Please see the attached diagram I've illustrated.

http://postimg.org/image/50ouq73sd/

What I've tried:

Since the bar with F3 is not centered, this problem is unlike any previous ones I remember doing in class, or can find examples of online. None the less, I took the approach of assuming that force was inversely linearly proportional to the distance along the bolt. So F2 has most of the load (75%) of it, and F1 has 25% of the load from F3. I don't know if this is correct (If the relationship is a simple linear one), but it seems like it should be.

Then I tried to calculate the shear stress. Here I confused myself as I found I perhaps did not need to do the previous step at all - even though it struck me as necessary to know each force acting on the bolt. Following the equation for Shear Force of tau = F/A, I ended up just using the force F3 (25k lbs) and an area of 0.3927 in^2 (The x-sectional area of the bolt, times two, since there are two plates attached).

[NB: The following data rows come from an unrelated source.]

theorem State.resetRegs_kept {r₀ s : State} {p keep} (h₀ : Kept r₀ s) : Kept r₀ (s.resetRegs p keep) := by
  refine Kept.put rfl (fun c => ⟨c.mem, c.mram, ?_, c.poison, c.damage⟩) h₀
  have main (l : SMap Word) (m : SMap Word) (hm : SMap.wf m = true) (f : Nat × Word → Word) :
      SMap.wf (l.foldl (fun m e => if p e.1 = true then SMap.put m e.1 (resetWord e.1) (f e) else m) m) = true := by
    induction l generalizing m with
    | nil => exact hm
    | cons e t ih =>
      rw [List.foldl_cons]
      refine ih _ ?_
      by_cases hp : p e.1 = true
      · rw [if_pos hp]; exact SMap.wf_put _ _ _ hm
      · rw [if_neg hp]; exact hm
  exact main s.regs s.regs c.regs _

theorem State.softReset_kept {r₀ : State} {s : State} {u} (h₀ : Kept r₀ s) : Kept r₀ (State.softReset s u) := by
  unfold State.softReset
  refine Kept.ite ?_ ?_
  · assumption
  · extract_lets s1 s2 s3 s4 s5 s6
    have h7 : Kept r₀ s1 := by
      unfold s1
      refine State.evrCounter_kept ?_
      refine State.logWrite_kept ?_
      assumption
    clear_value s1
    have h8 : Kept r₀ s2 := by
      unfold s2
      refine State.leavePair_kept ?_
      assumption
    clear_value s2
    have h9 : Kept r₀ s3 := by
      unfold s3
      refine Kept.ite ?_ ?_
      · refine State.stopWith_kept ?_
        assumption
      · assumption
    clear_value s3
    have h10 : Kept r₀ s4 := by
      unfold s4
      refine State.resetRegs_kept ?_
      assumption
    clear_value s4
    have h11 : Kept r₀ s5 := by
      unfold s5
      refine Kept.upd rfl ?_
      assumption
    clear_value s5
    have h12 : Kept r₀ s6 := by
      unfold s6
      refine State.syncSrc_kept ?_
      refine Kept.ite ?_ ?_
      · refine State.zeroRange_kept ?_
        assumption
      · refine Kept.ite ?_ ?_
        · refine State.zeroRange_kept ?_
          assumption
        · assumption
    clear_value s6
    refine State.schedule_kept ?_
    refine Kept.ite ?_ ?_
    · refine State.fenceUnit_kept ?_
      assumption
    · assumption

theorem State.imageCopy_kept {r₀ s : State} {src dst n} (hs : src % 32 = 0) (hd : dst % 32 = 0) (hn : n % 32 = 0) (h₀ : Kept r₀ s) :
    Kept r₀ (s.imageCopy src dst n) := by
  unfold State.imageCopy
  extract_lets inSrc units
  have inIff (k : Nat) : inSrc k = true ↔ src ≤ k ∧ k < src + n := by
    simp [inSrc]
  refine Kept.put rfl (fun c => ⟨?_, c.mram, c.regs, ?_, SMap.wf_keep _ c.damage⟩) h₀
  · have hk : CellsWf (SMap.keep inSrc s.mem) := c.mem.keep _
    have hin : ∀ e ∈ SMap.keep inSrc s.mem, src ≤ e.1 ∧ e.1 < src + n := fun e he => (inIff e.1).1 (List.mem_filter.1 he).2
    refine c.mem.splice (hi := dst + n) ⟨?_, ?_⟩ ?_ (by omega)
    · have hm : ∀ a ∈ SMap.keep inSrc s.mem, ∀ b ∈ SMap.keep inSrc s.mem, a.1 < b.1 → a.1 - src + dst < b.1 - src + dst := by
        intro a ha b hb hab
        have := hin a ha
        omega
      generalize SMap.keep inSrc s.mem = m at hk hm
      cases m with
      | nil => rfl
      | cons e t =>
        refine SMap.above_map (f := fun e => (e.1 - src + dst, e.2)) hk.1 (fun x hx => hm e (by simp) x (by simp [hx]) ?_)
          (fun a ha b hb => hm a (by simp [ha]) b (by simp [hb]))
        exact SMap.lt_of_above hk.1 hx
    · intro x hx
      obtain ⟨e, he, rfl⟩ := List.mem_map.1 hx
      exact hk.2 e he
    · intro x hx
      obtain ⟨e, he, rfl⟩ := List.mem_map.1 hx
      have := hin e he
      show dst ≤ e.1 - src + dst ∧ e.1 - src + dst < dst + n
      omega
  · have base : setWf (s.poison.filter (fun u => inSrc (32 * u))) = true := setWf_filter _ c.poison
    have range : setWf units = true ∧ ∀ u ∈ units, src ≤ 32 * u ∧ 32 * u < src + n := by
      have fold (l : List (Nat × Nat)) (acc : List Nat) (hl : ∀ e ∈ l, src ≤ 32 * e.1 ∧ 32 * e.1 < src + n)
          (ha : setWf acc = true ∧ ∀ u ∈ acc, src ≤ 32 * u ∧ 32 * u < src + n) :
          setWf (l.foldl (fun l e => setInsert l e.1) acc) = true
            ∧ ∀ u ∈ l.foldl (fun l e => setInsert l e.1) acc, src ≤ 32 * u ∧ 32 * u < src + n := by
        induction l generalizing acc with
        | nil => exact ha
        | cons e t ih =>
          refine ih _ (fun x hx => hl x (by simp [hx])) ⟨setWf_insert _ ha.1, fun u hu => ?_⟩
          rcases mem_setInsert.1 hu with h | h
          · subst h; exact hl e (by simp)
          · exact ha.2 u h
      refine fold _ _ (fun e he => ?_) ⟨base, fun u hu => ?_⟩
      · have := (List.mem_filter.1 he).2
        simp only [Bool.and_eq_true] at this
        exact (inIff _).1 this.2
      · exact (inIff _).1 (List.mem_filter.1 hu).2
    have low : ∀ u ∈ s.poison.filter (fun u => decide (32 * u < dst)), 32 * u < dst := by
      intro u hu; simpa using (List.mem_filter.1 hu).2
    have high : ∀ u ∈ s.poison.filter (fun u => decide (dst + n ≤ 32 * u)), dst + n ≤ 32 * u := by
      intro u hu; simpa using (List.mem_filter.1 hu).2
    have mid : ∀ u ∈ units.map (fun u => u - src / 32 + dst / 32), dst ≤ 32 * u ∧ 32 * u < dst + n := by
      intro u hu
      obtain ⟨v, hv, rfl⟩ := List.mem_map.1 hu
      have := range.2 v hv
      show dst ≤ 32 * (v - src / 32 + dst / 32) ∧ 32 * (v - src / 32 + dst / 32) < dst + n
      omega
    have wmid : setWf (units.map (fun u => u - src / 32 + dst / 32)) = true := by
      refine setWf_map _ range.1 (fun a ha b hb hab => ?_)
      have := range.2 a ha
      omega
    refine setWf_append (setWf_append (setWf_filter _ c.poison) wmid ?_) (setWf_filter _ c.poison) ?_
    · intro a ha b hb
      have := low a ha; have := mid b hb
      omega
    · intro a ha b hb
      have := high b hb
      rcases List.mem_append.1 ha with ha | ha
      · have := low a ha; omega
      · have := mid a ha; omega

theorem State.bankImages_kept {r₀ s : State} (h₀ : Kept r₀ s) : Kept r₀ s.bankImages := by
  unfold State.bankImages
  refine Kept.foldl (fun s k h => Kept.ite (State.imageCopy_kept ?_ ?_ ?_ h) h) h₀ <;> omega

theorem State.mramBlock_kept {r₀ s : State} {o bs} (h₀ : Kept r₀ s) : Kept r₀ (s.mramBlock o bs) := by
  have cells (bs : List Byte) (k : Nat) :
      CellsWf (((bs.zipIdx k).filter (fun p => p.1 != 0)).map (fun p => (o + p.2, p.1)))
        ∧ ∀ c ∈ ((bs.zipIdx k).filter (fun p => p.1 != 0)).map (fun p => (o + p.2, p.1)), o + k ≤ c.1 ∧ c.1 < o + k + bs.length := by
    induction bs generalizing k with
    | nil => exact ⟨CellsWf.nil, by simp⟩
    | cons b t ih =>
      obtain ⟨h1, h2⟩ := ih (k + 1)
      have up : ∀ c ∈ ((t.zipIdx (k + 1)).filter (fun p => p.1 != 0)).map (fun p => (o + p.2, p.1)),
          o + k ≤ c.1 ∧ c.1 < o + k + (b :: t).length := by
        intro c hc
        have := h2 c hc
        simp only [List.length_cons]
        omega
      simp only [List.zipIdx_cons, List.filter_cons]
      split
      · rename_i hb
        simp only [List.map_cons]
        refine ⟨⟨?_, ?_⟩, ?_⟩
        · exact SMap.above_of_mem h1.1 (fun e he => by have := (h2 e he).1; omega)
        · intro c hc
          rcases List.mem_cons.1 hc with e | hc
          · subst e; simpa using hb
          · exact h1.2 c hc
        · intro c hc
          rcases List.mem_cons.1 hc with e | hc
          · subst e; simp
          · exact up c hc
      · exact ⟨h1, up⟩
  refine Kept.put rfl (fun c => ⟨c.mem, ?_, c.regs, c.poison, c.damage⟩) h₀
  obtain ⟨h1, h2⟩ := cells bs 0
  exact c.mram.splice h1 (fun c hc => by have := h2 c hc; omega) (by omega)

theorem State.dumpSlot_kept {r₀ : State} {s : State} {cause domain taker time strike images snapped} (h₀ : Kept r₀ s) : Kept r₀ (State.dumpSlot s cause domain taker time strike images snapped) := by
  unfold State.dumpSlot
  extract_lets x1 x2 s3 x4 s5
  clear_value x1 x2
  have h6 : Kept r₀ s3 := by
    unfold s3
    refine State.mramBlock_kept ?_
    assumption
  clear_value s3
  clear_value x4
  have h7 : Kept r₀ s5 := by
    unfold s5
    refine Kept.upd rfl ?_
    assumption
  clear_value s5
  refine State.setFld_kept ?_
  refine State.setFld_kept ?_
  assumption

theorem State.dumpStart_kept {r₀ : State} {s : State} (h₀ : Kept r₀ s) : Kept r₀ (State.dumpStart s) := by
  unfold State.dumpStart
  refine Kept.ite ?_ ?_
  · assumption
  · extract_lets x1 s2
    clear_value x1
    have h3 : Kept r₀ s2 := by
      unfold s2
      refine Kept.upd rfl ?_
      assumption
    clear_value s2
    refine State.dumpSlot_kept ?_
    refine State.bankImages_kept ?_
    assumption

theorem State.handoverDone_kept {r₀ : State} {s : State} (h₀ : Kept r₀ s) : Kept r₀ (State.handoverDone s) := by
  unfold State.handoverDone
  split
  · assumption
  · extract_lets x1 s2 s3 x4
    clear_value x1
    have h5 : Kept r₀ s2 := by
      unfold s2
      refine State.setFld_kept ?_
      refine State.setFld_kept ?_
      assumption
    clear_value s2
    have h6 : Kept r₀ s3 := by
      unfold s3
      refine State.evrExtreme_kept ?_
      assumption
    clear_value s3
    clear_value x4
    refine Kept.upd rfl ?_
    assumption

theorem State.evrCommit_kept {r₀ : State} {s : State} (h₀ : Kept r₀ s) : Kept r₀ (State.evrCommit s) := by
  unfold State.evrCommit
  extract_lets x1 s2
  clear_value x1
  have h3 : Kept r₀ s2 := by
    unfold s2
    refine Kept.foldl (fun s4 x5 h6 => ?_) ?_
    · refine State.mramBlock_kept ?_
      assumption
    · assumption
  clear_value s2
  refine State.setFld_kept ?_
  assumption

theorem State.evrClear_kept {r₀ : State} {s : State} (h₀ : Kept r₀ s) : Kept r₀ (State.evrClear s) := by
  unfold State.evrClear
  extract_lets s1
  have h2 : Kept r₀ s1 := by
    unfold s1
    refine State.mramBlock_kept ?_
    assumption
  clear_value s1
  refine Kept.upd rfl ?_
  assumption

theorem State.gateOff_kept {r₀ : State} {s : State} (h₀ : Kept r₀ s) : Kept r₀ (State.gateOff s) := by
  unfold State.gateOff
  refine Kept.upd rfl ?_
  assumption

theorem State.syncAll_kept {r₀ : State} {s : State} (h₀ : Kept r₀ s) : Kept r₀ (State.syncAll s) := by
  unfold State.syncAll
  refine Kept.foldl (fun s1 x2 h3 => ?_) ?_
  · refine State.syncSrc_kept ?_
    assumption
  · assumption

theorem State.refence_kept {r₀ : State} {s : State} (h₀ : Kept r₀ s) : Kept r₀ (State.refence s) := by
  unfold State.refence
  extract_lets s1 s2
  have h3 : Kept r₀ s1 := by
    unfold s1
    refine Kept.foldl (fun s4 x5 h6 => ?_) ?_
    · refine Kept.ite ?_ ?_
      · refine State.fenceUnit_kept ?_
        assumption
      · assumption
    · assumption
  clear_value s1
  have h7 : Kept r₀ s2 := by
    unfold s2
    refine Kept.foldl (fun s8 x9 h10 => ?_) ?_
    · refine Kept.ite ?_ ?_
      · refine State.fenceStream_kept ?_
        assumption
      · assumption
    · assumption
  clear_value s2
  refine Kept.foldl (fun s11 x12 h13 => ?_) ?_
  · refine Kept.ite ?_ ?_
    · refine State.fenceCore_kept ?_
      assumption
    · assumption
  · assumption

theorem State.enterOos_kept {r₀ : State} {s : State} {count} (h₀ : Kept r₀ s) : Kept r₀ (State.enterOos s count) := by
  unfold State.enterOos
  extract_lets s1 s2 s3 x4 x5 x6 s7
  have h8 : Kept r₀ s1 := by
    unfold s1
    refine State.logWrite_kept ?_
    assumption
  clear_value s1
  have h9 : Kept r₀ s2 := by
    unfold s2
    refine State.setFld_kept ?_
    refine State.setFld_kept ?_
    refine State.setFld_kept ?_
    assumption
  clear_value s2
  have h10 : Kept r₀ s3 := by
    unfold s3
    refine State.stopEmber_kept ?_
    refine State.setFld_kept ?_
    assumption
  clear_value s3
  clear_value x4 x5 x6
  have h11 : Kept r₀ s7 := by
    unfold s7
    refine Kept.upd rfl ?_
    assumption
  clear_value s7
  refine State.fclEvent_kept ?_
  refine State.evrCounter_kept ?_
  assumption

theorem State.dropWork_kept {r₀ : State} {s : State} (h₀ : Kept r₀ s) : Kept r₀ (State.dropWork s) := by
  unfold State.dropWork
  extract_lets s1 s2 x3
  have h4 : Kept r₀ s1 := by
    unfold s1
    refine Kept.foldl (fun s5 x6 h7 => ?_) ?_
    · refine Kept.ite ?_ ?_
      · refine State.stopUnit_kept ?_
        assumption
      · assumption
    · assumption
  clear_value s1
  have h8 : Kept r₀ s2 := by
    unfold s2
    refine Kept.foldl (fun s9 x10 h11 => ?_) ?_
    · refine Kept.ite ?_ ?_
      · refine State.setFld_kept ?_
        assumption
      · assumption
    · assumption
  clear_value s2
  clear_value x3
  refine Kept.upd rfl ?_
  assumption

theorem State.advanceAll_kept {r₀ : State} {s : State} (h₀ : Kept r₀ s) : Kept r₀ (State.advanceAll s) := by
  unfold State.advanceAll
  extract_lets s1
  have h2 : Kept r₀ s1 := by
    unfold s1
    refine Kept.foldl (fun s3 x4 h5 => ?_) ?_
    · refine State.advanceGen_kept ?_
      assumption
    · assumption
  clear_value s1
  refine Kept.foldl (fun s6 x7 h8 => ?_) ?_
  · refine State.gateForget_kept ?_
    refine State.setFld_kept ?_
    refine State.setCtxState_kept ?_
    assumption
  · refine Kept.upd rfl ?_
    assumption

This gave me an answer of 15,900 lbs/in^2... I have no clue if I did it right, or if that answer is reasonable for me.

Any obvious fault in my work? Anyone know what I am missing here, and how to find the shear stress of this bolt? Did I *gasp* do it right?

ABPL said:
Hello.

I know what follows seems like a HW problem, but it's an actual problem I'm trying to solve with some equipment I will be using.

I am concerned that a bolt I am using will be unable to withstand the forces that it will face, and so I am trying to solve the problem out mathematically as I cannot really do an actual test with the equipment.

I need to find the shear stress that is being put on a bolt.

The bolt is 0.5 inches in Diameter, and joins 3 bars. Each bar has a thickness of 0.375 inches. There is a 1.125 inch gab between one of the plates and the other two. The force on the lone bar is 25,000 lbs. The opposite force on each of the paired bars is unknown, but all the forces balance out to zero.

Please see the attached diagram I've illustrated.

http://postimg.org/image/50ouq73sd/

What I've tried:

Since the bar with F3 is not centered, this problem is unlike any previous ones I remember doing in class, or can find examples of online. None the less, I took the approach of assuming that force was inversely linearly proportional to the distance along the bolt. So F2 has most of the load (75%) of it, and F1 has 25% of the load from F3. I don't know if this is correct (If the relationship is a simple linear one), but it seems like it should be.

Then I tried to calculate the shear stress. Here I confused myself as I found I perhaps did not need to do the previous step at all - even though it struck me as necessary to know each force acting on the bolt. Following the equation for Shear Force of tau = F/A, I ended up just using the force F3 (25k lbs) and an area of 0.3927 in^2 (The x-sectional area of the bolt, times two, since there are two plates attached).

This gave me an answer of 15,900 lbs/in^2... I have no clue if I did it right, or if that answer is reasonable for me.

Any obvious fault in my work? Anyone know what I am missing here, and how to find the shear stress of this bolt? Did I *gasp* do it right?

It's not just shear stress which you have to be worried about here. Because F2 is acting at a distance away from F1 and F3, there is going to be bending set up in the shaft of the bolt. In other words, you must analyze the shaft of the bolt as a beam and not just something which resists shear.

It's not clear in all the details of what this setup represents, but I would urge you not to proceed with any actual testing until you have analyzed this situation thoroughly for safety.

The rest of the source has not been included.